### DATA EXCERPTS
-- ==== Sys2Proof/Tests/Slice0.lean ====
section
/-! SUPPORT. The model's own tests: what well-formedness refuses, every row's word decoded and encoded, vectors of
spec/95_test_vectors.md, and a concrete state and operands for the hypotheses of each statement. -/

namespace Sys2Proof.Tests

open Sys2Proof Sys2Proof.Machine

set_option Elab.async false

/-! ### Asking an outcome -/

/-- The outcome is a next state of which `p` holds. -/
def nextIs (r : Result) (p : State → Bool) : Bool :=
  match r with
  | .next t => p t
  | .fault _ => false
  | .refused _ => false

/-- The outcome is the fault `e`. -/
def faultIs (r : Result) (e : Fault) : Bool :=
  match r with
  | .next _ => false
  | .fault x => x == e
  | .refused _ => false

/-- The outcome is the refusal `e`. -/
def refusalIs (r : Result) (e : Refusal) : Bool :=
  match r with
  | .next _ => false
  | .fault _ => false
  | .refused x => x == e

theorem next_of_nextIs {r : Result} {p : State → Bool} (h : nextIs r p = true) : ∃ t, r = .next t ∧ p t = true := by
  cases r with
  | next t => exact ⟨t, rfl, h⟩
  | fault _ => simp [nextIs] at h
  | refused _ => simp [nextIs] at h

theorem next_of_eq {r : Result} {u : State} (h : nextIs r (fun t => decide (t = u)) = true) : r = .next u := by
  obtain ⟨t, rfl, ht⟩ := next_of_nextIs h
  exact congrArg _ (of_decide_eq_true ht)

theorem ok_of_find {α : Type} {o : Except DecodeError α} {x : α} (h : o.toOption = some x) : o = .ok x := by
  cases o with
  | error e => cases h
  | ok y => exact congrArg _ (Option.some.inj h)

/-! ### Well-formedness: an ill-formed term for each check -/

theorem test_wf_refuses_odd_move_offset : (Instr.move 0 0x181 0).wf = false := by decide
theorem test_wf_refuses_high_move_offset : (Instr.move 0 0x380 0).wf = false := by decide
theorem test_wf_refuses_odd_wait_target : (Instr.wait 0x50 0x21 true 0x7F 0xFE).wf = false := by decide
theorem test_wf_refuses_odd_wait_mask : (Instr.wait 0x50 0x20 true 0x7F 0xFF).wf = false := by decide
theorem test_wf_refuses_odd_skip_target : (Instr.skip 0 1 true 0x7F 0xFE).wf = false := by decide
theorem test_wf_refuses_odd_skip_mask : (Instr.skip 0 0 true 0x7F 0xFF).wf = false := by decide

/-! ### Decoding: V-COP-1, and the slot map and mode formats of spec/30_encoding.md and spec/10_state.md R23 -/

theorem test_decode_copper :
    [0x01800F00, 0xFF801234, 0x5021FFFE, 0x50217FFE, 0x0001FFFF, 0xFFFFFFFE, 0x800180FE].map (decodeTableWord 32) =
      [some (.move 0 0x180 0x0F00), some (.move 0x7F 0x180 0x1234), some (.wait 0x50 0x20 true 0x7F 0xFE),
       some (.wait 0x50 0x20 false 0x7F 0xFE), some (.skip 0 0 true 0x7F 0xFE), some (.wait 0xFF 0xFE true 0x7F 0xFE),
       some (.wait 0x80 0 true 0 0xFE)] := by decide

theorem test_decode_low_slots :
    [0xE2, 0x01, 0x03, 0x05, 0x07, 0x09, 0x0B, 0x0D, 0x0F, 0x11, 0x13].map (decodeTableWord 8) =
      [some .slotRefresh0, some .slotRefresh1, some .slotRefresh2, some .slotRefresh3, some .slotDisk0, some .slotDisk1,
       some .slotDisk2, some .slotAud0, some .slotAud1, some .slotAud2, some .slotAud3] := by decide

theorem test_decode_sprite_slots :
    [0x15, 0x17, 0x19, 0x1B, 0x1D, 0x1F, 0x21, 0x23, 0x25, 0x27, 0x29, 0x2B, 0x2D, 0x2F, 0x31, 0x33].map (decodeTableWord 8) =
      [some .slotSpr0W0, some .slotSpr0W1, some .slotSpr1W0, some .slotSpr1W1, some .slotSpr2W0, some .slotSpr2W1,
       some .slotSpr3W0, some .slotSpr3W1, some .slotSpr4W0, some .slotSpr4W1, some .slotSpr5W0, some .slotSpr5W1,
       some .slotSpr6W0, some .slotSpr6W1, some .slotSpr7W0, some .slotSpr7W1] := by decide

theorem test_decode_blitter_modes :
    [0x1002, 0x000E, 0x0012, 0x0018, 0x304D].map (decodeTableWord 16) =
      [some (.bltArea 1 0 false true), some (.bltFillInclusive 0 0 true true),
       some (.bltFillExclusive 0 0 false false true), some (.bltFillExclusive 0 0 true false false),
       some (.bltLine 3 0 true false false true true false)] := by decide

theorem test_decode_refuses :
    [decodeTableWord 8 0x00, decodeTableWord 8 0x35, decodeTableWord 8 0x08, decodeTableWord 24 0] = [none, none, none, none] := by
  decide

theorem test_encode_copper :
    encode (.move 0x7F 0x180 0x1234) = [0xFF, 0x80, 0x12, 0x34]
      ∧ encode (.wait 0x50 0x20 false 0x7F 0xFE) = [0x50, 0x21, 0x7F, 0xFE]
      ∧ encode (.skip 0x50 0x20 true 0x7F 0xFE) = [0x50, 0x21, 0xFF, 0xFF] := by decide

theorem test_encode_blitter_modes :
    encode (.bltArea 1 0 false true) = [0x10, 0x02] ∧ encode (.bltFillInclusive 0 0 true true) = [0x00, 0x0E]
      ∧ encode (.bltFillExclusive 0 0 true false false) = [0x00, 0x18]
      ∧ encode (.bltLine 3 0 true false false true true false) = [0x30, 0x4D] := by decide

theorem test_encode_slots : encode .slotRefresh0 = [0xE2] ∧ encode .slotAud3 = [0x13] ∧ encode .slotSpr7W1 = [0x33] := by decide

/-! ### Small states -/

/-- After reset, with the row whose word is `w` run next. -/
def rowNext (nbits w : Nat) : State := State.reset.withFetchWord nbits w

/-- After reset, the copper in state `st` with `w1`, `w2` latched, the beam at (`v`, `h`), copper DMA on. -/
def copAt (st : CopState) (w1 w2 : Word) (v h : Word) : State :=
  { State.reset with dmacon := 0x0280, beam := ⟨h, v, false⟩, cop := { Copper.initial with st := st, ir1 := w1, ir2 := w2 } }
######
*TASK PROMPT*
Retype each entry exactly.

*FINISHED TASK*
-- ==== Sys2Proof/Tests/Slice0.lean ====
section
/-! SUPPORT. The model's own tests: what well-formedness refuses, every row's word decoded and encoded, vectors of
spec/95_test_vectors.md, and a concrete state and operands for the hypotheses of each statement. -/

namespace Sys2Proof.Tests

open Sys2Proof Sys2Proof.Machine

set_option Elab.async false

/-! ### Asking an outcome -/

/-- The outcome is a next state of which `p` holds. -/
def nextIs (r : Result) (p : State → Bool) : Bool :=
  match r with
  | .next t => p t
  | .fault _ => false
  | .refused _ => false

/-- The outcome is the fault `e`. -/
def faultIs (r : Result) (e : Fault) : Bool :=
  match r with
  | .next _ => false
  | .fault x => x == e
  | .refused _ => false

/-- The outcome is the refusal `e`. -/
def refusalIs (r : Result) (e : Refusal) : Bool :=
  match r with
  | .next _ => false
  | .fault _ => false
  | .refused x => x == e

theorem next_of_nextIs {r : Result} {p : State → Bool} (h : nextIs r p = true) : ∃ t, r = .next t ∧ p t = true := by
  cases r with
  | next t => exact ⟨t, rfl, h⟩
  | fault _ => simp [nextIs] at h
  | refused _ => simp [nextIs] at h

theorem next_of_eq {r : Result} {u : State} (h : nextIs r (fun t => decide (t = u)) = true) : r = .next u := by
  obtain ⟨t, rfl, ht⟩ := next_of_nextIs h
  exact congrArg _ (of_decide_eq_true ht)

theorem ok_of_find {α : Type} {o : Except DecodeError α} {x : α} (h : o.toOption = some x) : o = .ok x := by
  cases o with
  | error e => cases h
  | ok y => exact congrArg _ (Option.some.inj h)

/-! ### Well-formedness: an ill-formed term for each check -/

theorem test_wf_refuses_odd_move_offset : (Instr.move 0 0x181 0).wf = false := by decide
theorem test_wf_refuses_high_move_offset : (Instr.move 0 0x380 0).wf = false := by decide
theorem test_wf_refuses_odd_wait_target : (Instr.wait 0x50 0x21 true 0x7F 0xFE).wf = false := by decide
theorem test_wf_refuses_odd_wait_mask : (Instr.wait 0x50 0x20 true 0x7F 0xFF).wf = false := by decide
theorem test_wf_refuses_odd_skip_target : (Instr.skip 0 1 true 0x7F 0xFE).wf = false := by decide
theorem test_wf_refuses_odd_skip_mask : (Instr.skip 0 0 true 0x7F 0xFF).wf = false := by decide

/-! ### Decoding: V-COP-1, and the slot map and mode formats of spec/30_encoding.md and spec/10_state.md R23 -/

theorem test_decode_copper :
    [0x01800F00, 0xFF801234, 0x5021FFFE, 0x50217FFE, 0x0001FFFF, 0xFFFFFFFE, 0x800180FE].map (decodeTableWord 32) =
      [some (.move 0 0x180 0x0F00), some (.move 0x7F 0x180 0x1234), some (.wait 0x50 0x20 true 0x7F 0xFE),
       some (.wait 0x50 0x20 false 0x7F 0xFE), some (.skip 0 0 true 0x7F 0xFE), some (.wait 0xFF 0xFE true 0x7F 0xFE),
       some (.wait 0x80 0 true 0 0xFE)] := by decide

theorem test_decode_low_slots :
    [0xE2, 0x01, 0x03, 0x05, 0x07, 0x09, 0x0B, 0x0D, 0x0F, 0x11, 0x13].map (decodeTableWord 8) =
      [some .slotRefresh0, some .slotRefresh1, some .slotRefresh2, some .slotRefresh3, some .slotDisk0, some .slotDisk1,
       some .slotDisk2, some .slotAud0, some .slotAud1, some .slotAud2, some .slotAud3] := by decide

theorem test_decode_sprite_slots :
    [0x15, 0x17, 0x19, 0x1B, 0x1D, 0x1F, 0x21, 0x23, 0x25, 0x27, 0x29, 0x2B, 0x2D, 0x2F, 0x31, 0x33].map (decodeTableWord 8) =
      [some .slotSpr0W0, some .slotSpr0W1, some .slotSpr1W0, some .slotSpr1W1, some .slotSpr2W0, some .slotSpr2W1,
       some .slotSpr3W0, some .slotSpr3W1, some .slotSpr4W0, some .slotSpr4W1, some .slotSpr5W0, some .slotSpr5W1,
       some .slotSpr6W0, some .slotSpr6W1, some .slotSpr7W0, some .slotSpr7W1] := by decide

theorem test_decode_blitter_modes :
    [0x1002, 0x000E, 0x0012, 0x0018, 0x304D].map (decodeTableWord 16) =
      [some (.bltArea 1 0 false true), some (.bltFillInclusive 0 0 true true),
       some (.bltFillExclusive 0 0 false false true), some (.bltFillExclusive 0 0 true false false),
       some (.bltLine 3 0 true false false true true false)] := by decide

theorem test_decode_refuses :
    [decodeTableWord 8 0x00, decodeTableWord 8 0x35, decodeTableWord 8 0x08, decodeTableWord 24 0] = [none, none, none, none] := by
  decide

theorem test_encode_copper :
    encode (.move 0x7F 0x180 0x1234) = [0xFF, 0x80, 0x12, 0x34]
      ∧ encode (.wait 0x50 0x20 false 0x7F 0xFE) = [0x50, 0x21, 0x7F, 0xFE]
      ∧ encode (.skip 0x50 0x20 true 0x7F 0xFE) = [0x50, 0x21, 0xFF, 0xFF] := by decide

theorem test_encode_blitter_modes :
    encode (.bltArea 1 0 false true) = [0x10, 0x02] ∧ encode (.bltFillInclusive 0 0 true true) = [0x00, 0x0E]
      ∧ encode (.bltFillExclusive 0 0 true false false) = [0x00, 0x18]
      ∧ encode (.bltLine 3 0 true false false true true false) = [0x30, 0x4D] := by decide

theorem test_encode_slots : encode .slotRefresh0 = [0xE2] ∧ encode .slotAud3 = [0x13] ∧ encode .slotSpr7W1 = [0x33] := by decide

/-! ### Small states -/

/-- After reset, with the row whose word is `w` run next. -/
def rowNext (nbits w : Nat) : State := State.reset.withFetchWord nbits w

/-- After reset, the copper in state `st` with `w1`, `w2` latched, the beam at (`v`, `h`), copper DMA on. -/
def copAt (st : CopState) (w1 w2 : Word) (v h : Word) : State :=
  { State.reset with dmacon := 0x0280, beam := ⟨h, v, false⟩, cop := { Copper.initial with st := st, ir1 := w1, ir2 := w2 } }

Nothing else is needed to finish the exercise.